/-- The step of `seg.map`. -/
def segMap (s : State) (x : Nat) : Except Miss (State × Word) :=
  let part := ownPart s
  let n := fieldAt x 4 2
  let rcb := fieldAt x 8 8
  let st := capStatus s part (rcbOf s s.cur) (fieldAt x 0 4) 1 rSeg (capRegion s part rcb)
  if st ≠ 0 then .ok (s, statusWord st)
  else if fieldAt x 6 2 ≠ 0 ∨ fieldAt x 0x18 40 ≠ 0 then .ok (s, statusWord 4)
  else match (regionAt s part rcb).bind fun r => (ffind s.regions r).bind fun y => y.march.map fun m => (r, m), holderList (x / 2 ^ 128) with
    | some (rk, m), some l =>
      match m.segs[n]? with
      | none => .ok (s, statusWord 4)
      | some g =>
        let g' := { g with holders := l }
        let segs := m.segs.set n g'
        if !holdersOk s part segs then .ok (s, statusWord 4)
        else
          -- A launch that has yet to be placed places its holders by the new map (R333).
          let placed := (ffind s.regions rk).any fun r => r.whole
          let fresh := if placed then l.filter fun c => !g.holders.contains c else []
          if !((ffind s.regions rk).any fun r => roomFor s r fresh.length && fresh.all fun c =>
              coreFits s c rk [g.need] true && fuseFree s rk (recFuse r.record) (coreCol s c)) then .ok (s, statusWord 6)
          else
            let s := modMarch s rk fun m => { m with segs := segs }
            let s := { s with blocks := s.blocks.map fun b =>
              if b.2.region = rk ∧ b.2.seg = some n ∧ !l.contains b.2.core then (b.1, { b.2 with removed := true }) else b }
            let s := fresh.foldl (fun s c => placeHolder s rk n c g') (dropPins s rk)
            let s := hwOrdered s (regionSpace s rk) (m.map + 0x40 + 128 * n + 0x28) 8 (fieldAt x 0x10 8)
            .ok (s, statusWord 0)
    | _, _ => .ok (s, statusWord 4)

def execSegMap (d a : Reg) (s : State) : Out := privWord d a 64 64 0 (statusWord 4) segMap s

/-! ### The access-control table and event queues (R404, R420) -/

/-- The step of `act.set`. -/
def actSet (s : State) (x : Nat) : State × Word :=
  let src := fieldAt x 4 2
  let st := capStatus s (ownPart s) (rcbOf s s.cur) (fieldAt x 0 4) 4 rAct (capRange src)
  if st ≠ 0 then (s, statusWord st)
  else if fieldAt x 6 2 ≠ 0 ∨ fieldAt x 0x28 24 ≠ 0 ∨ 1024 ≤ src then (s, statusWord 4)
  else ({ s with act := fset s.act src (BitVec.ofNat 256 (fieldAt x 8 32)) }, statusWord 0)

def execActSet (d a : Reg) (s : State) : Out := privWord d a 64 64 0 (statusWord 4) (fun s x => .ok (actSet s x)) s

/-- Whether a header may be installed (R124). -/
def headerOk (s : State) (part hdr : Nat) : Bool :=
  decide (hdr % 64 = 0) && addrKind hdr == .plain && (readHdr s (hwSpace s part) hdr).any fun q => q.ok 32

/-- The step of `evq.set`: records dropped before set OVF in the new header. -/
def evqSet (s : State) (x : Nat) : State × Word :=
  let part := ownPart s
  let col := fieldAt x 4 1
  let hdr := fieldAt x 8 8
  let st := capStatus s part (rcbOf s s.cur) (fieldAt x 0 4) 2 rEvq (capColumn col)
  if st ≠ 0 then (s, statusWord st)
  else if fieldAt x 5 3 ≠ 0 ∨ fieldAt x 0x10 48 ≠ 0 ∨ !(partOf s part).cols.contains col ∨ (hdr ≠ 0 ∧ !headerOk s part hdr) then (s, statusWord 4)
  else
    let lost := ((ffind s.cols col).map (·.evqDropped)).getD false
    let s := { s with cols := fmod s.cols col fun c =>
      { c with evq := wordOf hdr, evqDropped := if hdr = 0 then c.evqDropped else false } }
    let fl := ((readHdr s (hwSpace s part) hdr).map (·.flags)).getD 0
    (if lost && hdr != 0 then hwOrdered s (hwSpace s part) (hdr + 0x19) 1 (fl / 2 * 2 + 1) else s, statusWord 0)

def execEvqSet (d a : Reg) (s : State) : Out := privWord d a 64 64 0 (statusWord 4) (fun s x => .ok (evqSet s x)) s

end Sys2Proof.Machine
end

**ABOUT THIS TASK:**
What number of lines in the records hold the word "some"? Reply with that number alone.

**EXPECTED ANSWER:**
3